No Dramatic Change Will Occur in the TV Model in the Next 12 Months -- But Cracks Will Appear
We are an industry that, despite its advancements and cutting edge innovations, often pushes back against change. Part of this reluctance is a fear of destroying a solid business model that is forecasted five years ahead. As Richard Zackon of the CRE explained at the ARF this summer, we get stuck in “legacy systems and legacy thinking.” But change is not only inevitable, it is now almost uncontrollable. And with that recognition, companies are beginning to grasp the consequences of inaction. I believe that there will be no wholesale changes in traditional media this year but there will be more emphasis on digital cross platform development and a more standardized measurement for it so it can be better monetized.
TV Programmatic Will Be a Hot Topic and Will Begin to Advance -- But Slowly
The ability to automate portions of sales inventory is enticing for companies with excess hard-to-sell digital inventory. But what about small unmeasured-by-Nielsen networks that are challenged to quantify the performance of their inventory to facilitate sales? These media companies may see the benefit in segmenting their audiences and offering them via programmatic-like solutions. Even larger national networks can benefit from segmentation. Turner’s Howard Shimmel noted at the PeopleFronts this past year that “CPMs for W18-49 could be $10 but for heavy soup eaters it could be $50.” Local is arguably closer to TV programmatic than ever before. MAGNA’s Janice Finkel-Greene announced an application with WideOrbit a few months ago enabling “local TV programmatic on a national scale that offers the ability to buy all broadcast across the US.” I predict we will see advancements in this area in 2015 but will still be posting on age/gender proxies. Sigh.

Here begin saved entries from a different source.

-- ==== Sys2Proof/Machine/Boot.lean ====
section
/-! DEFINITION. Starts: what each clears and keeps, the sequences, their failures and the state machine (R31, R341, R419 to
R432, R436 to R443, R471). A start is one step; the facts say what the parts contribute (log entry 60). -/

namespace Sys2Proof.Machine

/-- Why a start fails: CAUSE, DETAIL and the step that ran (R429). -/
structure StartFail where
  cause : Nat
  detail : Nat
  step : Nat
  deriving DecidableEq, Repr

/-- What one stage of a start answers. -/
abbrev Stage1 := Option StartFail × State

/-- Go on with the next stage unless the start has failed. -/
def andThen (x : Stage1) (f : State → Stage1) : Stage1 := match x.1 with
  | some _ => x
  | none => f x.2

/-! ### What a start clears (R420, R457) -/

/-- What power-on alone resets: BOOT_ counts, fault log and counters, TSTOP_LAST (R409, R430, R457). -/
def watchRegs (regs : Tbl W64) : Tbl W64 :=
  (regs.map fun x => (x.1, match regAt x.1 with
    | some d => (x.2 &&& d.powerOn) ||| (regReset x.1 &&& ~~~ d.powerOn)
    | none => regReset x.1)).filter fun x => decide (x.2 ≠ regReset x.1)

/-- What the NAND holds, with nothing running (R368). -/
def ArcUnit.offline (a : ArcUnit) : ArcUnit :=
  { ArcUnit.init with
    formatted := a.formatted, pages := a.pages, pseq := a.pseq, blocks := a.blocks, formats := a.formats
    programs := a.programs, openBlock := a.openBlock, fails := a.fails, deadDies := a.deadDies, dies := a.dies
    failed := a.failed, rootA := a.rootA, rootB := a.rootB, nextB := a.nextB
    events := a.events.map fun e => { e with buf := [], marks := [] }
    nextEvent := a.nextEvent }

/-- The security core's own state with nothing running. -/
def BootUnit.quiet (b : BootUnit) : BootUnit :=
  { b with
    starting := false, facts := none, qspiOp := none, keyOp := none, attest := none, formeHash := none
    formeHashBusy := false }

/-- PWR_CAP resets to the variant's maximum power (R393). -/
def State.variantRegs (s : State) : State := s.setFld F.PWR_CAP_CAP s.maxPower

/-- Everything but the Watch domain, OTP, the QSPI device and the NAND store is cleared (R420). -/
def State.cleared (s : State) : State :=
  State.variantRegs { State.reset with
    regs := watchRegs s.regs
    time := { TimeUnit.init with cycles := s.time.cycles }
    nextFrame := s.nextFrame
    arc := s.arc.offline
    host := { HostUnit.init with quarantine := s.host.quarantine }
    flt := { FaultUnit.init with seq := s.flt.seq }
    boot := { s.boot.quiet with mode := .cold, run := none, calib := none }
    out := s.out
    free := s.free
    pending := s.pending }

/-- The Watch domain is cleared (R419, R471). -/
def State.clearWatch (s : State) : State :=
  let keep : Tbl W64 := (s.regs.map fun x => (x.1, match regAt x.1 with
    | some d => (x.2 &&& ~~~ d.powerOn) ||| (regReset x.1 &&& d.powerOn)
    | none => x.2)).filter fun x => decide (x.2 ≠ regReset x.1)
  { s with regs := keep, flt := { s.flt with seq := 0 }, boot := { s.boot with starts := 0, lastFailed := false } }

/-- Every record present is given PRIOR, ACK and CLEARED (R409). -/
def State.priorRecords (s : State) : State :=
  (List.range 256).foldl (fun (t : State) k => ((t.markRecord k 62).markRecord k 61).markRecord k 60) s

/-! ### The QSPI device and the images (R424, R433 to R443) -/

/-- STEPPING: only the two shipping values start (R5, R429). -/
def chipShips (c : W32) : Bool := c == 0x51281110 || c == 0x51281120

/-- An errata sheet as decrypted (R443). -/
structure Sheet where
  slot : Nat
  id : Nat
  step : Nat
  baseCrc : Nat
  patches : List (Nat × Nat)
  /-- SHA-256 of the image's signed bytes. -/
  hash : Nat
  deriving DecidableEq, Repr

/-- The SHA-256 of an image's bytes 0 to TOTAL_LEN - 385. -/
def signedHash (img : List Byte) : Nat := beNat (sha256 (img.take (img.length - 384)))

/-- Decrypt the sheet of an accepted ERRATA image; none when its GCM tag or its identifier fails. -/
def openSheet (otp : Otp) (slot : Nat) (img : List Byte) : Option Sheet :=
  let sec := (imageSection img 5).getD []
  match gcmOpen (toBE 32 otp.errataKey) (sec.take 12) (img.take 64) (sec.drop 32) (bytesAt sec 12 16) with
  | none => none
  | some p =>
    if beAt p 0 4 = 0 then none
    else some ⟨slot, beAt p 0 4, beAt p 4 1, beAt p 8 4,
      (List.range (beAt p 6 2)).map fun n => (beAt p (16 + 32 * n) 2 % 4096, beAt p (32 + 32 * n) 16), signedHash img⟩

/-- The words of the control store, in address order, as bytes. -/
def csBytes (cs : Tbl (BitVec 128)) : List Byte :=
  (List.range 4096).flatMap fun n => toBE 16 (tget (fun _ => 0) cs n).toNat

def csCrc (cs : Tbl (BitVec 128)) : Nat := crc32c 0xFFFFFFFF (csBytes cs)

/-- The control store that a KEEPER section spells (R442). -/
def csLoad (sec : List Byte) : Tbl (BitVec 128) :=
  ((List.range 4096).map fun n => (n, BitVec.ofNat 128 (beAt sec (16 * n) 16))).filter fun x => decide (x.2 ≠ 0)

/-- Insert a sheet by its SHEET_ID. -/
def insertSheet (x : Sheet) : List Sheet → List Sheet
  | [] => [x]
  | y :: l => if x.id < y.id then x :: y :: l else y :: insertSheet x l

/-- Show what became of errata slot `n`. -/
def State.showSheet (s : State) (n state npatch id : Nat) : State :=
  ((s.setFld (F.KPR_ERRATA_STATE n) state).setFld (F.KPR_ERRATA_NPATCH n) npatch).setFld (F.KPR_ERRATA_ID_SHEET_ID n) id
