-- ==== Sys2Proof/Safety.lean ====
section
/-! DEFINITION. What the claims speak of: the invariant that every step keeps, the permanence of the OTP key slots, and
the parts of the state that a command leaves alone. -/

namespace Sys2Proof.Machine

/-! ### The invariant -/

/-- A key PROGRAM that runs names a slot that is not programmed (R437). -/
def State.keyOpOk (s : State) : Bool := match s.boot.keyOp with
  | some (1, k) => !(s.keySlot k).programmed
  | _ => true

/-- What every step keeps: the time base lies below 2^48 seconds (R260); the register file, the Galley's state RAM, DDR
and the QSPI flash are in canonical form, so that equal contents are equal data; a key PROGRAM that runs names an
unprogrammed slot and the OTP holds its four key slots (R437). -/
structure Inv (s : State) : Prop where
  time : s.time.now < tbWrap
  regs : twf regReset s.regs = true
  cells : twf (fun _ => cellByte 0 0x3F) s.gal.cell = true
  mem : Memory.wf 0 s.ddr.mem = true
  flash : Memory.wf 0xFF s.boot.qspi = true
  keys : s.keyOpOk = true
  slots : s.boot.otp.keys.length = 4

/-- Key slots only move forward from `s` to `t`: a programmed slot stays programmed with its hash, a revoked slot stays
revoked (R437). -/
def KeysForward (s t : State) : Prop :=
  ∀ k, ((s.keySlot k).programmed = true → (t.keySlot k).programmed = true ∧ (t.keySlot k).hash = (s.keySlot k).hash) ∧
    ((s.keySlot k).revoked = true → (t.keySlot k).revoked = true)

/-! ### What an instruction that issues leaves -/

/-- The compositor of a fetch can issue: it holds a frame, of which it sees `fr` (in a further pass frame memory fills
from the Galley, R127), the word is sound and its case does not repair it (R71, R98). -/
structure Issues (s : State) (f : Fetch) (cs : CompState) (fr : Frame) : Prop where
  comp : s.comp f.comp.val = cs
  frame : (cs.frame.bind s.frame).map (s.frameView cs) = some fr
  parity : f.parityBad = false
  repair : (s.caseOf (f.comp.val / 8)).repair.contains (fr.tag, cs.pc) = false

/-- The block, otherwise as `t`, after an instruction of `n` cycles that leaves its compositor as `cs`: the compositor,
its cycle count (R93), ISSUE_CYCLES and, where a stall has ended, STALL_CYCLES (R101) change, nothing else. -/
def State.issuedOn (s t : State) (f : Fetch) (n : Nat) (cs : CompState) : State :=
  let c := f.comp.val
  ((t.countStall c).countN (R.CMP_C_ISSUE_CYCLES (c / 8) (c % 8)) n).setComp c
    { cs with cyc := (s.comp c).cyc + n, stall := none, lwait := none }

/-- The same for an instruction that changes nothing else. -/
def State.issued (s : State) (f : Fetch) (n : Nat) (cs : CompState) : State := s.issuedOn s f n cs

/-- The compositor waits for frame byte `a`: the instruction has not issued (R86). -/
def State.stalled (s : State) (f : Fetch) (a : Nat) : State :=
  s.setComp f.comp.val { s.comp f.comp.val with
    stall := some ((s.comp f.comp.val).stall.getD (s.time.cycles, a)) }

/-- A control instruction has answered: its result record, with code `code` and ADDR `a`, and its result words stand as
the last results, and INSTRS counts (R290, log entry 29). -/
def State.answered (s : State) (code a : Nat) (words : List W64) : State :=
  let record := w64 (code * 2 ^ 56 + words.length * 2 ^ 40 + a % 2 ^ 40)
  ({ s with cmd := { s.cmd with last := record :: words } } : State).count R.CMD_C_INSTRS

/-! ### When a command completes, and what it leaves -/

/-- A write of the register at `off` by the host is carried out: BAR0 is open there (R304, R420) and the host's role
allows it (R294). -/
def State.hostMay (s : State) (off : Nat) : Prop :=
  s.barOpen off = true ∧ (roleExempt off = true ∨ s.fld F.CMD_ROLE_HOST_ROLE = 2)

/-- The compositor of a fetch issues, with state and frame that `p` admits. -/
def State.issuing (s : State) (f : Fetch) (p : CompState → Frame → Prop) : Prop := ∃ cs fr, Issues s f cs fr ∧ p cs fr

/-- A control instruction is carried out and answers OK (R287, R288). -/
def State.ctrlOk (s : State) (r : KRes × State) : Prop := s.cmdOpen = true ∧ s.boot.mode ≠ .safeHold ∧ r.1.1 = 0

/-- The block after a control instruction with the result `r`. -/
def State.did (r : KRes × State) : State := r.2.answered r.1.1 r.1.2.1 r.1.2.2

/-- What an instruction of `n` cycles leaves, where `g` gives from the compositor and its frame what follows. -/
def State.ranOn (s : State) (f : Fetch) (n : Nat) (g : CompState → Frame → Flow × CompState × State) : State :=
  let cs := s.comp f.comp.val
  match (cs.frame.bind s.frame).map (s.frameView cs) with
  | some fr => let r := g cs fr; s.issuedOn r.2.2 f n (r.2.1.advance r.1)
  | none => s

/-- The same for an instruction that changes nothing but its compositor. -/
def State.ran (s : State) (f : Fetch) (n : Nat) (g : CompState → Frame → Flow × CompState) : State :=
  s.ranOn f n fun cs fr => ((g cs fr).1, (g cs fr).2, s)

/-- The same for an instruction that goes on to the next one. -/
def State.ranSeq (s : State) (f : Fetch) (n : Nat) (g : CompState → Frame → CompState) : State :=
  s.ran f n fun cs fr => (.seq, g cs fr)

Scripted Content Will Reign in Television -- But Not Necessarily in Digital Video
Traditional television currently offers a range of content formats from scripted to loosely scripted to reality to unscripted. Digital content lends well to unscripted with the continued popularity of YouTube, for example. As the competition for attention continues to apply stress to the traditional television model, more effort will be directed into differentiating and branding content platforms and distinguishing traditional TV with scripted series. Bravo, E! and VH1 have all recently announced forays into scripted. Expect to see more networks doing so in 2015.
Cross Platform Measurement Standards Get Closer to Acceptance -- But Discussions Will Continue
Agreeing on industry standard measurements for cross platform continues to be a heated discussion but the need to find a conclusive solution to quantify multi-screen content consumption has never been greater. We recognize that the next steps should include “creating common GRPS that are measured across media … validate impression measurement and agreeing to common ROI effectiveness measurements” according to the ARF’s Gayle Fuguitt at their conference this past year. Discussions are sure to continue through 2015.
There Will Still Be Traditional Commercial Pods -- But We Will Start to Get Creative
Commercial pods as we know them will not disappear in 2015 but with the ever increasing use of DVRs, networks need to find creative ways to entice the viewer to view and engage with ads. More nuanced research using neuroscience has enabled advertisers to better pinpoint the highs and lows of second by second viewing. Greater implementation of these tools by advertisers coupled with more pod curation by the networks could ameliorate pod erosion. In addition, the ability to dynamically insert ads will move forward enabling better targeting and value to the advertiser. “That is where we are going as an industry” CBS’ David Poltrack said at the DMW Future of Television conference. “We are making our medium more effective.” Maybe starting in 2015?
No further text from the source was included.